Would you pause a moment to read this post with an open heart and mind; without rendering a final judgment right away?
I’m not sure exactly what brought you here, but I don’t think it was by accident. Please allow me to share a bit of my story.
While in college, I considered myself to be open-minded and free thinking. I lauded the idea of open-mindedness to all viewpoints as a supremely noble human quality. I write “considered myself to be”, rather than “was” because if I had been pressed on my viewpoints I think my hypocrisy would have been revealed.
Embracing the popular mindset on campus without much consideration for opposing viewpoints, I felt smug in claiming to be tolerant and applauded those living “alternative lifestyles”. I considered myself to be living an alternative lifestyle as well, dressing in dark clothing, listening to dark music that was never played on the radio, spending a lot of time inhaling nicotine in bars and driving while drunk.
This mindset, or world view, that I mention can basically be boiled down to the following statement:
Everyone should be able to do what is right in his own eyes, without judgement; whatever makes him happy.
Seems good, yes? In other words, if acting on a desire makes you happy, then it’s right for you and no one should judge you. Allow me to clarify what I mean by certain words that I am using, to eliminate confusion or misunderstanding. By “right” I mean something that is good, lawful, moral, and suitable. By “happy” I mean a feeling of exuberance. And, by “judge” or “judgment” I really mean “condemn” or “condemnation”. (Although one can judge either innocent or guilty, the connotation is generally negative when speaking of a judgment of personal values, and that’s the sense in which I use the word here).
Included in my alternative lifestyle and pursuit of happiness were romances with the same sex. What made me happy during these years was giving in to just about any sexual inclination that I had. If someone had dared to criticize my lifestyle, or plead with me to live another way, my rationale was that I was happy and that I wasn’t hurting anyone. I reasoned that anyone who would critique my actions must have sinister motives and/or must be deluded by old-fashioned ideas or religion.
If something feels good and no one is getting hurt, then why complain? Why judge? It’s not hurting anyone.
Consider with me for a moment the statement that “It isn’t hurting anyone”. How have we failed to realize that by making such a claim, one is stating that he has all knowledge of all consequences of all actions. Rather than an open-minded value, might such a claim be arrogant and misguided? How can one know with certainty that his actions are not negatively affecting others? It seems that my claim of being tolerant and a lover of freedom can be shown to be hypocrisy since I was also claiming that everyone who disagreed with me was a misguided idiot at the same time.

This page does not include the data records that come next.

-- ==== Sys2Proof/Machine/RegMap.lean ====
section
/-!
DEFINITION. The CSR map (R360) as a table: every block and every register of R60, R83, R84, R108, R139, R140, R163, R224,
R225, R244, R295 to R299, R333, R334, R361, R362, R401, R421, R444 and R470, with its access code (R9), its reset value,
the bits that hold a value (reserved bits read 0 and ignore writes, R10) and the range a write accepts. `Addr` names each
register's address, `_LO` and `_HI` pairs by their `_LO` word.
-/
namespace Sys2Proof.Machine

/-- The access codes of R9. -/
inductive Acc where
  | ro
  | rw
  | wo
  | w1c
  | rc
  | mixed
deriving DecidableEq, Repr

/-- One row of a register table: items `k < n` at distance `step`, each of `m` words (or `_LO`, `_HI` pairs) `j < m`. -/
structure RegRow where
  off : Nat
  n : Nat
  step : Nat
  m : Nat
  pair : Bool
  acc : Acc
  reset : Nat
  mask : Nat
  lo : Nat
  hi : Nat
deriving DecidableEq, Repr

/-- The blocks of R360, the common, flow, group and bridge registers named apart. -/
inductive BlockId where
  | identity
  | beat
  | power
  | integrity
  | observe
  | security
  | port
  | fifo
  | headerCore
  | stage
  | rule
  | flow
  | flowTenant
  | tm
  | fabric
  | group
  | bridge
  | hbm
  | cluster
  | cell
deriving DecidableEq, Repr

/-- A block of the CSR map. -/
structure Block where
  id : BlockId
  base : Nat
  inst : Nat
  stride : Nat
  rows : List RegRow
deriving DecidableEq, Repr

/-- Rows of the register tables: DEVICE_ID to DLINK_BULK_AVAIL. -/
def idRegs : List RegRow := [
  ⟨0x0, 1, 0x0, 1, false, .ro, 0x0, 0xffffffff, 0x0, 0xffffffff⟩,
  ⟨0x4, 1, 0x0, 1, false, .ro, 0xc42100, 0xffffffff, 0x0, 0xffffffff⟩,
  ⟨0x8, 1, 0x0, 1, true, .ro, 0x0, 0xffffffffffffffff, 0x0, 0xffffffffffffffff⟩,
  ⟨0x10, 1, 0x0, 1, false, .ro, 0x0, 0xffffffff, 0x0, 0xffffffff⟩,
  ⟨0x14, 1, 0x0, 1, false, .ro, 0x0, 0xffffffff, 0x0, 0xffffffff⟩,
  ⟨0x18, 1, 0x0, 1, false, .ro, 0x0, 0xffffffff, 0x0, 0xffffffff⟩,
  ⟨0x1c, 1, 0x0, 1, false, .ro, 0x0, 0xffffffff, 0x0, 0xffffffff⟩,
  ⟨0x20, 1, 0x0, 1, true, .ro, 0x0, 0xffffffffffffffff, 0x0, 0xffffffffffffffff⟩,
  ⟨0x28, 1, 0x0, 1, false, .ro, 0x0, 0xffffffff, 0x0, 0xffffffff⟩,
  ⟨0x30, 1, 0x0, 1, false, .rw, 0x4, 0x7, 0x0, 0x7⟩,
  ⟨0x34, 1, 0x0, 1, false, .rw, 0x0, 0xffffffff, 0x0, 0xffffffff⟩,
  ⟨0x38, 1, 0x0, 1, false, .rw, 0x40, 0x7f, 0x8, 0x40⟩,
  ⟨0x3c, 1, 0x0, 1, false, .rw, 0x12c, 0xfff, 0xa, 0xe10⟩,
  ⟨0x40, 1, 0x0, 1, false, .ro, 0x0, 0xffffffff, 0x0, 0xffffffff⟩,
  ⟨0x44, 1, 0x0, 1, false, .ro, 0x0, 0xffffffff, 0x0, 0xffffffff⟩,
  ⟨0x48, 1, 0x0, 1, false, .rw, 0x100, 0x3fff, 0x40, 0x2600⟩,
  ⟨0x50, 1, 0x0, 1, true, .ro, 0x0, 0xffffffffffffffff, 0x0, 0xffffffffffffffff⟩,
  ⟨0x58, 1, 0x0, 1, false, .ro, 0x0, 0xffffffff, 0x0, 0xffffffff⟩,
  ⟨0x5c, 1, 0x0, 1, false, .ro, 0x0, 0xffffffff, 0x0, 0xffffffff⟩,
  ⟨0x60, 1, 0x0, 1, false, .ro, 0x0, 0xffffffff, 0x0, 0xffffffff⟩,
  ⟨0x64, 1, 0x0, 1, false, .ro, 0x0, 0xffffffff, 0x0, 0xffffffff⟩,
  ⟨0x68, 1, 0x0, 1, false, .ro, 0x0, 0xffffffff, 0x0, 0xffffffff⟩,
  ⟨0x70, 1, 0x0, 1, true, .ro, 0x0, 0xffffffffffffffff, 0x0, 0xffffffffffffffff⟩,
  ⟨0x78, 1, 0x0, 1, false, .ro, 0x0, 0xffffffff, 0x0, 0xffffffff⟩,
  ⟨0x80, 4, 0x8, 1, false, .ro, 0x0, 0xffffffff, 0x0, 0xffffffff⟩,
  ⟨0x84, 4, 0x8, 1, false, .ro, 0x1f40, 0xffffffff, 0x0, 0xffffffff⟩]

/-- Rows of the register tables: BEAT_CTRL to SNAP_ZC. -/
def beatRegs0 : List RegRow := [
  ⟨0x0, 1, 0x0, 1, false, .rw, 0x9, 0xf, 0x0, 0xf⟩,
  ⟨0x4, 1, 0x0, 1, false, .rw, 0x1f4, 0xfff, 0x1f4, 0x7d0⟩,
  ⟨0x8, 1, 0x0, 1, false, .ro, 0x0, 0xffffffff, 0x0, 0xffffffff⟩,
  ⟨0xc, 1, 0x0, 1, false, .mixed, 0x0, 0xf, 0x0, 0xf⟩,
  ⟨0x10, 1, 0x0, 1, true, .ro, 0x0, 0xffffffffffffffff, 0x0, 0xffffffffffffffff⟩,
  ⟨0x18, 1, 0x0, 1, false, .ro, 0x0, 0xffffffff, 0x0, 0xffffffff⟩,
  ⟨0x20, 1, 0x0, 1, true, .ro, 0x0, 0xffffffffffffffff, 0x0, 0xffffffffffffffff⟩,
  ⟨0x28, 1, 0x0, 1, false, .ro, 0x0, 0xffffffff, 0x0, 0xffffffff⟩,
  ⟨0x2c, 1, 0x0, 1, false, .ro, 0x0, 0xffffffff, 0x0, 0xffffffff⟩,
  ⟨0x30, 1, 0x0, 1, false, .rw, 0xa, 0x3ff, 0x1, 0x3e8⟩,
  ⟨0x34, 1, 0x0, 1, false, .ro, 0x0, 0xffffffff, 0x0, 0xffffffff⟩,
  ⟨0x38, 1, 0x0, 1, false, .wo, 0x0, 0xfffff, 0x0, 0xfffff⟩,
  ⟨0x40, 1, 0x0, 1, true, .rw, 0x0, 0xffffffffffffffff, 0x0, 0xffffffffffffffff⟩,
  ⟨0x48, 1, 0x0, 1, false, .rw, 0x0, 0xffff, 0x0, 0xffff⟩,
  ⟨0x4c, 1, 0x0, 1, false, .ro, 0x0, 0xffffffff, 0x0, 0xffffffff⟩,
  ⟨0x50, 1, 0x0, 1, true, .rw, 0x0, 0xffffffffffffffff, 0x0, 0xffffffffffffffff⟩,
  ⟨0x58, 1, 0x0, 1, false, .rw, 0x0, 0xffff, 0x0, 0xffff⟩,
  ⟨0x60, 1, 0x0, 1, false, .rw, 0x80000a, 0x7ff000f, 0x0, 0x7ff000f⟩,
  ⟨0x70, 1, 0x0, 1, false, .ro, 0x0, 0xffffffff, 0x0, 0xffffffff⟩,
  ⟨0x74, 1, 0x0, 1, false, .rw, 0x100, 0x10f, 0x0, 0x10f⟩,
  ⟨0x78, 1, 0x0, 1, false, .rw, 0x40, 0xffff, 0x0, 0xffff⟩,
  ⟨0x7c, 1, 0x0, 1, false, .rw, 0x2, 0x7f, 0x1, 0x64⟩,
  ⟨0x80, 1, 0x0, 1, false, .mixed, 0x0, 0x7f, 0x0, 0x7f⟩,
  ⟨0x84, 1, 0x0, 1, true, .ro, 0x0, 0xffffffffffffffff, 0x0, 0xffffffffffffffff⟩,
  ⟨0x8c, 1, 0x0, 1, false, .ro, 0x0, 0xffffffff, 0x0, 0xffffffff⟩,
  ⟨0x90, 1, 0x0, 1, false, .rw, 0x0, 0xffffffff, 0x0, 0xffffffff⟩,
  ⟨0x94, 1, 0x0, 1, false, .wo, 0x0, 0xffffffff, 0x0, 0xffffffff⟩,
  ⟨0x98, 1, 0x0, 1, false, .rw, 0x0, 0xffff, 0x0, 0xffff⟩,
  ⟨0xa0, 1, 0x0, 1, false, .wo, 0x0, 0x1, 0x0, 0x1⟩,
  ⟨0xa4, 1, 0x0, 1, true, .ro, 0x0, 0xffffffffffffffff, 0x0, 0xffffffffffffffff⟩]

/-- Rows of the register tables: SNAP_SEC to SNAP_NS. -/
def beatRegs1 : List RegRow := [
  ⟨0xac, 1, 0x0, 1, true, .ro, 0x0, 0xffffffffffffffff, 0x0, 0xffffffffffffffff⟩,
  ⟨0xb4, 1, 0x0, 1, false, .ro, 0x0, 0xffffffff, 0x0, 0xffffffff⟩]

/-- All rows of the block. -/
def beatRegs : List RegRow := beatRegs0 ++ beatRegs1

/-- Rows of the register tables: CAP to CL_ACK_MARGIN. -/
def powerRegs0 : List RegRow := [
  ⟨0x0, 1, 0x0, 1, false, .ro, 0x960, 0xffffffff, 0x0, 0xffffffff⟩,
  ⟨0x4, 1, 0x0, 1, false, .ro, 0x4, 0xffffffff, 0x0, 0xffffffff⟩,
  ⟨0x8, 1, 0x0, 1, false, .ro, 0x24, 0xffffffff, 0x0, 0xffffffff⟩,
  ⟨0xc, 1, 0x0, 1, false, .ro, 0x40, 0xffffffff, 0x0, 0xffffffff⟩,
  ⟨0x10, 1, 0x0, 1, false, .ro, 0x0, 0xffffffff, 0x0, 0xffffffff⟩,
  ⟨0x14, 1, 0x0, 1, false, .ro, 0x0, 0xffffffff, 0x0, 0xffffffff⟩,
  ⟨0x18, 1, 0x0, 1, false, .ro, 0x0, 0xffffffff, 0x0, 0xffffffff⟩,
  ⟨0x1c, 1, 0x0, 1, false, .ro, 0x0, 0xffffffff, 0x0, 0xffffffff⟩,
  ⟨0x20, 1, 0x0, 1, false, .ro, 0x960, 0xffffffff, 0x0, 0xffffffff⟩,
  ⟨0x24, 1, 0x0, 1, false, .ro, 0xbb8, 0xffffffff, 0x0, 0xffffffff⟩,
  ⟨0x28, 1, 0x0, 1, false, .ro, 0x0, 0xffffffff, 0x0, 0xffffffff⟩,
  ⟨0x2c, 1, 0x0, 1, false, .ro, 0x0, 0xffffffff, 0x0, 0xffffffff⟩,
  ⟨0x30, 1, 0x0, 1, false, .ro, 0x0, 0xffffffff, 0x0, 0xffffffff⟩,
  ⟨0x34, 1, 0x0, 1, false, .ro, 0x0, 0xffffffff, 0x0, 0xffffffff⟩,
  ⟨0x38, 1, 0x0, 1, false, .ro, 0x0, 0xffffffff, 0x0, 0xffffffff⟩,
  ⟨0x3c, 1, 0x0, 1, false, .ro, 0x0, 0xffffffff, 0x0, 0xffffffff⟩,
  ⟨0x40, 1, 0x0, 1, false, .ro, 0x0, 0xffffffff, 0x0, 0xffffffff⟩,
  ⟨0x44, 1, 0x0, 1, false, .rw, 0x14, 0xff, 0xa, 0x64⟩,
  ⟨0x48, 1, 0x0, 1, false, .ro, 0x4000, 0xffffffff, 0x0, 0xffffffff⟩,
  ⟨0x4c, 1, 0x0, 1, false, .ro, 0x0, 0xffffffff, 0x0, 0xffffffff⟩,
  ⟨0x50, 1, 0x0, 1, true, .ro, 0x0, 0xffffffffffffffff, 0x0, 0xffffffffffffffff⟩,
  ⟨0x58, 1, 0x0, 1, false, .ro, 0x0, 0xffffffff, 0x0, 0xffffffff⟩,
  ⟨0x5c, 1, 0x0, 1, false, .ro, 0x0, 0xffffffff, 0x0, 0xffffffff⟩,
  ⟨0x60, 1, 0x0, 1, false, .rw, 0x64, 0xff, 0x55, 0x69⟩,
  ⟨0x64, 1, 0x0, 1, false, .rw, 0x6e, 0xff, 0x69, 0x73⟩,
  ⟨0x68, 1, 0x0, 1, false, .ro, 0x0, 0xffffffff, 0x0, 0xffffffff⟩,
  ⟨0x6c, 1, 0x0, 1, false, .ro, 0x0, 0xffffffff, 0x0, 0xffffffff⟩,
  ⟨0x70, 1, 0x0, 1, true, .ro, 0x0, 0xffffffffffffffff, 0x0, 0xffffffffffffffff⟩,
  ⟨0x80, 1, 0x0, 8, false, .rw, 0x0, 0xffffffff, 0x0, 0xffffffff⟩,
  ⟨0x100, 1, 0x0, 16, false, .ro, 0x0, 0xffffffff, 0x0, 0xffffffff⟩]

It’s easy to feel comfortable about claiming that a person is a fool who speaks against homosexuality when the antics of groups like Westboro Baptist church are considered; however, just because some group is displaying vitriol and hate alongside their opposition of homosexuality, is it fair to assume that all who oppose practicing homosexuality must have the same hearts of hate? I would contend that such a characterization is not only unfair, but intolerant and close-minded. Back then I didn’t ponder the possibility that one could speak against homosexuality out of a motive of love. And I certainly didn’t consider my views to be a cover for selfishness and rebellion.
Somewhere along the way, the possibility that I could be wrong presented itself. Folks who were pleading with me to turn from my lifestyle made a claim of following a higher authority. And further along the way, I realized that if there is an authority who sees more than I see and who knows more than I know, then perhaps such an authority should be acknowledged. At some point the thought surfaced that perhaps actions that temporarily feel good could not only be causing others pain but damaging myself as well. Consider the following verses with fresh eyes:
For my thoughts are not your thoughts, neither are your ways my ways, declares the LORD. For as the heavens are higher than the earth, so are my ways higher than your ways and my thoughts than your thoughts. (Isaiah 55:8-9 ESV)
For the wrath of God is revealed from heaven against all ungodliness and unrighteousness of men, who by their unrighteousness suppress the truth. For what can be known about God is plain to them, because God has shown it to them. (Romans 1: 18-19)
If there is such a higher authority, then I wasn’t only wrong, I was in danger. My conscience screamed of this certainty. I had three choices: suppress my conscience by either ignoring or actively denying the existence of such an authority; admit that such an authority existed but believe that my lifestyle was not in conflict with the authority; embrace the will of the authority and give up my rebellion.
What about you? Could you be mistaken about your beliefs? Could you be deceived or be practicing self deception to soothe an aching conscience?
Consider that the child feels the parent’s restraining hand to be oppressive, but once matured, he sees with fresh eyes that the parent acted with pure motives and with his own welfare in mind.
Would you consider this day your own beliefs?